GIVEN INFORMATION:
/-- R160, R161: a frame outside the window, or inside it and already buffered, is dropped; it still draws a NAK or arms the
ack-delay timer, and its ack field is still processed. What the collaborators do with it (`envAfter`) is the model's choice:
log entries 9 and 16. -/
def Obligations.DroppedDataFrameEvent : Prop :=
  ∀ (h : Header) (a x : Nat) (p : Packet) (s : State), s.Wf hw → s.running → a < hw.M → x ≠ s.frameExpected →
    (inWindow s.frameExpected x s.tooFar = false ∨ arrivedBit (slot hw x) s = true) →
    let ks : List Command :=
      (if s.noNak then [.tx (encodeFrame hw (.nak (prev hw s.frameExpected)))] else [.startAckTimer]) ++
        releaseStops hw a s ++ [gateCommand hw h.phl false (s.nbuffered - releaseCount hw a s)]
    exec (.frameRxData h a x p) s = .next { s with
      noNak := false
      ackExpected := if inWindow s.ackExpected a s.nextFrameToSend then inc hw a else s.ackExpected
      nbuffered := s.nbuffered - releaseCount hw a s
      ledger := releaseLedger hw a s
      out := ks
      env := envAfter (.frameRxData h a x p) ks s.env }

/-- R176: the ack field of a DATA, an ACK and a NAK frame moves the sender's lower edge and count in the same way. -/
def Obligations.EveryFrameKindAcknowledges : Prop :=
  ∀ (h : Header) (a x : Nat) (p : Packet) (s : State), s.Wf hw → s.running → a < hw.M →
    ∀ i ∈ [Instr.frameRxData h a x p, .frameRxAck h a, .frameRxNak h a],
      ∃ t, exec i s = .next t ∧
        t.ackExpected = (if inWindow s.ackExpected a s.nextFrameToSend then inc hw a else s.ackExpected) ∧
        t.nbuffered = s.nbuffered - releaseCount hw a s ∧
        t.nextFrameToSend = s.nextFrameToSend ∧ t.outBuf = s.outBuf

/-! ### Faults and the halted core -/

/-- R197: a halted core consumes every event of every kind with no state change and only SUSPEND_ADMISSION. That `env` is
`envAfter` (the event delivered, the level sampled, admission suspended) is the model's choice, log entries 9 and 16. -/
def Obligations.HaltedCoreConsumesEveryEvent : Prop :=
  ∀ (i : Instr) (s : State), isEvent i = true → s.faultReg.halted = true →
    exec i s = .next { s with out := [.suspendAdmission], env := envAfter i [.suspendAdmission] s.env }

/-- R214, R215: a station stops running only by one of the three causes, each under its own condition, and then the state is
exactly the state before but for FAULT, and the output list holds only SUSPEND_ADMISSION (the causes: R141, R145). That `env` is
`envAfter` is the model's choice, log entries 9 and 16. -/
def Obligations.FaultsArePreciseAndOfThreeCauses : Prop :=
  ∀ (i : Instr) (s t : State), exec i s = .next t → s.running → ¬t.running →
    t = { s with
      faultReg := ⟨true, t.faultReg.cause⟩
      out := [.suspendAdmission]
      env := envAfter i [.suspendAdmission] s.env } ∧
    (((∃ h p, i = .netReady h p) ∧ s.nbuffered = hw.W ∧ t.faultReg.cause = .admissionOverrun) ∨
     ((∃ h p, i = .netReady h p) ∧ s.nbuffered ≠ hw.W ∧ s.nextFrameToSend ∈ s.ledger ∧
        t.faultReg.cause = .ledgerDoubleEntry) ∨
     ((∃ h, i = .dataTimeout h) ∧ s.ledger = [] ∧ t.faultReg.cause = .timeoutNoPending))

/-! ### Whole-machine rules -/

/-- R196: every event ends with exactly one gate command, RESUME_ADMISSION if and only if the station runs, the window has room
and the physical layer is ready. -/
def Obligations.GateCommandEndsEveryEvent : Prop :=
  ∀ (i : Instr) (s : State), isEvent i = true →
    ∃ (t : State) (ks : List Command), exec i s = .next t ∧
      t.out = ks ++ [if t.faultReg.halted = false ∧ t.nbuffered < 8 ∧ i.header.phl = true
        then .resumeAdmission else .suspendAdmission] ∧
      ∀ k ∈ ks, k.isGate = false

/-- R182: no event makes the core emit more than one TX; PHY_READY, an ACK frame and a malformed frame emit none. -/
def Obligations.AtMostOneFramePerEvent : Prop :=
  ∀ (i : Instr) (s t : State), exec i s = .next t →
    t.out.countP Command.isTx ≤ 1 ∧
    ((∃ h, i = .phyReady h) ∨ (∃ h a, i = .frameRxAck h a) ∨
      (∃ h b e, i = .frameRx h b ∧ decodeAndValidate hw b = .malformed e) → t.out.countP Command.isTx = 0)

/-- R198: the bounds on the outputs of one event. -/
def Obligations.OutputsOfOneEventAreBounded : Prop :=
  ∀ (i : Instr) (s t : State), s.Inv hw → i.wf hw = true → exec i s = .next t →
    t.out.countP Command.isTx ≤ 1 ∧ t.out.countP Command.isDeliver ≤ 8 ∧
    t.out.countP Command.isStopTimer ≤ 9 ∧ t.out.countP Command.isStartTimer ≤ 1 ∧
    t.out.count .startAckTimer ≤ 9 ∧ t.out.count .stopAckTimer ≤ 1 ∧ t.out.countP Command.isGate = 1

/-- The writers of every register (R20's table, R52, R53): what each event leaves unchanged. -/
def Obligations.OnlyTheNamedEventsWriteARegister : Prop :=
  ∀ (i : Instr) (s t : State), exec i s = .next t →
    ((∀ h p, i ≠ .netReady h p) → t.nextFrameToSend = s.nextFrameToSend ∧ t.outBuf = s.outBuf) ∧
    ((∀ h b, i ≠ .frameRx h b) → (∀ h a x p, i ≠ .frameRxData h a x p) → SameReceiver s t) ∧
    ((∃ h, i = .phyReady h) ∨ (∃ h, i = .ackTimeout h) ∨
      (∃ h b, i = .frameRx h b ∧ isFrame hw b = false) → SameSender s t) ∧
    ((∃ h p, i = .netReady h p) ∨ (∃ h, i = .dataTimeout h) → t.ackExpected = s.ackExpected) ∧
    ((∃ h, i = .dataTimeout h) → t.nbuffered = s.nbuffered) ∧
    ((∀ h p, i ≠ .netReady h p) → (∀ h, i ≠ .dataTimeout h) → t.faultReg = s.faultReg) ∧
    t.inbox = s.inbox

/-- The core cannot read the collaborators' state (R40): events on two stations whose cores agree leave cores that agree and emit
the same commands, whatever the collaborators, the waiting events and the last outputs are. -/
def Obligations.CoreIgnoresItsCollaborators : Prop :=
  ∀ (i : Instr) (s s' t t' : State), SameCore s s' → exec i s = .next t → exec i s' = .next t' →
    SameCore t t' ∧ t.out = t'.out

/-- R80, R145: the reserved header bit and the slot field are ignored by the core, of DATA_TIMEOUT too. -/
def Obligations.SlotFieldAndReservedBitAreIgnored : Prop :=
  ∀ (h h' : Header) (s : State), h.phl = h'.phl →
    (∀ p, exec (.netReady h p) s = exec (.netReady h' p) s) ∧
    exec (.phyReady h) s = exec (.phyReady h') s ∧
    (∀ b, exec (.frameRx h b) s = exec (.frameRx h' b) s) ∧
    (∀ a x p, exec (.frameRxData h a x p) s = exec (.frameRxData h' a x p) s) ∧
    (∀ a, exec (.frameRxAck h a) s = exec (.frameRxAck h' a) s) ∧
    (∀ a, exec (.frameRxNak h a) s = exec (.frameRxNak h' a) s) ∧
    exec (.ackTimeout h) s = exec (.ackTimeout h') s ∧
    ∃ t t', exec (.dataTimeout h) s = .next t ∧ exec (.dataTimeout h') s = .next t' ∧ SameCore t t' ∧ t.out = t'.out

/-- The collaborators perform exactly the commands of the event, in list order (R61, R221 to R224; log entries 9 and 16). What each
command does to its collaborator is the next statement. -/
def Obligations.CollaboratorsPerformTheOutputs : Prop :=
  ∀ (i : Instr) (s t : State), exec i s = .next t → t.env = envAfter i t.out s.env

/-- What a command does to the collaborator it is addressed to, and that it does nothing to the others (R221 to R224); that
commands are performed first to last (R61); what the delivery of an event does (R221 to R224); that a rise of the readiness
level makes a PHY_READY due (R223); and that `envAfter` is delivery, sampling, the commands, and then what the collaborators
do on their own, which neither arms nor stops a timer, leaves the admission level, and loses no frame and no waiting packet.
The contracts are the spec's assumption (D27) and how the model keeps
them is log entries 9, 10 (a double start) and 16. -/
def Obligations.CommandsActOnTheirCollaborator : Prop :=
  ∀ e : Env,
    (∀ i, i < e.timers.length → e.armed i = false → ∃ ts : List Bool,
      e.performOne (.startTimer i) = { e with timers := ts } ∧ ts.length = e.timers.length ∧
      ∀ j, ts.getD j false = if j = i then true else e.armed j) ∧
    (∀ i, e.armed i = true → e.performOne (.startTimer i) = { e with doubleStart := true }) ∧
    (∀ i, ∃ ts : List Bool,
      e.performOne (.stopTimer i) = { e with timers := ts } ∧ ts.length = e.timers.length ∧
      ∀ j, ts.getD j false = if j = i then false else e.armed j) ∧
    (∀ i, e.armed i = false → e.performOne (.stopTimer i) = e) ∧
    e.performOne .startAckTimer = { e with ackTimer := true } ∧
    e.performOne .stopAckTimer = { e with ackTimer := false } ∧
    (∀ b, e.performOne (.tx b) = { e with accepted := e.accepted ++ [b] }) ∧
    (∀ p, e.performOne (.deliver p) = { e with delivered := e.delivered ++ [p] }) ∧
    e.performOne .resumeAdmission = { e with netResumed := true } ∧
    e.performOne .suspendAdmission = { e with netResumed := false } ∧
    e.perform [] = e ∧ (∀ k ks, e.perform (k :: ks) = (e.performOne k).perform ks) ∧
    (∀ h, eventDelivery (.dataTimeout h) e = e.performOne (.stopTimer h.slot)) ∧
    (∀ h, eventDelivery (.ackTimeout h) e = { e with ackTimer := false }) ∧
    (∀ h p, eventDelivery (.netReady h p) e = { e with netWaiting := false }) ∧
    (∀ h, eventDelivery (.phyReady h) e = { e with
      phlReady := e.phlReady || decide (e.phyDue = 0), phyDue := e.phyDue - 1 }) ∧
    (∀ i, (∀ h, i ≠ .dataTimeout h) → (∀ h, i ≠ .ackTimeout h) → (∀ h p, i ≠ .netReady h p) → (∀ h, i ≠ .phyReady h) →
      eventDelivery i e = e) ∧
    e.sampled false = { e with phlReady := false } ∧
    e.sampled true = { e with phlReady := true, phyDue := if e.phlReady then e.phyDue else e.phyDue + 1 } ∧
    (∀ i ks, envAfter i ks e = (((eventDelivery i e).sampled i.header.phl).perform ks).elapse hw) ∧
    ∃ (waiting sent : List Bytes) (more level : Bool),
      e.elapse hw = { e.sampled level with
        accepted := waiting, onWire := e.onWire ++ sent, netWaiting := e.netWaiting || more, moments := e.moments + 1 } ∧
      (sent ++ waiting).Perm e.accepted

/-- R223's "a PHY_READY event is delivered when it becomes true", counted: an event sees the level twice, where it samples it and
where it ends, and each time the level has become true since it was last seen one more PHY_READY is due, whatever the event;
so it is in a step that waits, which sees the level once. The delivery of a PHY_READY takes one due one away; with none due it
is itself a sight of the level, found high. One is allowed where one is due, or where the level is low and may rise just now.
That the model keeps this, and when it sees the level, is the model's choice: log entries 9 and 16. -/
def Obligations.PhyReadyIsDueForEveryRise : Prop :=
  (∀ (i : Instr) (s t : State), (∀ h, i ≠ .phyReady h) → exec i s = .next t →
    t.env.phyDue = s.env.phyDue + rise s.env.phlReady i.header.phl + rise i.header.phl t.env.phlReady) ∧
  (∀ (h : Header) (s t : State), exec (.phyReady h) s = .next t →
    (0 < s.env.phyDue →
      t.env.phyDue = s.env.phyDue - 1 + rise s.env.phlReady h.phl + rise h.phl t.env.phlReady) ∧
    (s.env.phyDue = 0 → t.env.phyDue = rise h.phl t.env.phlReady)) ∧
  (∀ s t : State, s.inbox = [] → step s = .next t →
    t.env.phyDue = s.env.phyDue + rise s.env.phlReady t.env.phlReady) ∧
  (∀ (h : Header) (e : Env), e.allows (.phyReady h) = true ↔ 0 < e.phyDue ∨ e.phlReady = false)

REQUIREMENT:
What you give back should be exactly the lines of the data above from the line with "h.phl = h'.phl →" through the line with "t', exec (.dataTimeout", both of those included, and nothing more.

TASK RESULT:
  ∀ (h h' : Header) (s : State), h.phl = h'.phl →
    (∀ p, exec (.netReady h p) s = exec (.netReady h' p) s) ∧
    exec (.phyReady h) s = exec (.phyReady h') s ∧
    (∀ b, exec (.frameRx h b) s = exec (.frameRx h' b) s) ∧
    (∀ a x p, exec (.frameRxData h a x p) s = exec (.frameRxData h' a x p) s) ∧
    (∀ a, exec (.frameRxAck h a) s = exec (.frameRxAck h' a) s) ∧
    (∀ a, exec (.frameRxNak h a) s = exec (.frameRxNak h' a) s) ∧
    exec (.ackTimeout h) s = exec (.ackTimeout h') s ∧
    ∃ t t', exec (.dataTimeout h) s = .next t ∧ exec (.dataTimeout h') s = .next t' ∧ SameCore t t' ∧ t.out = t'.out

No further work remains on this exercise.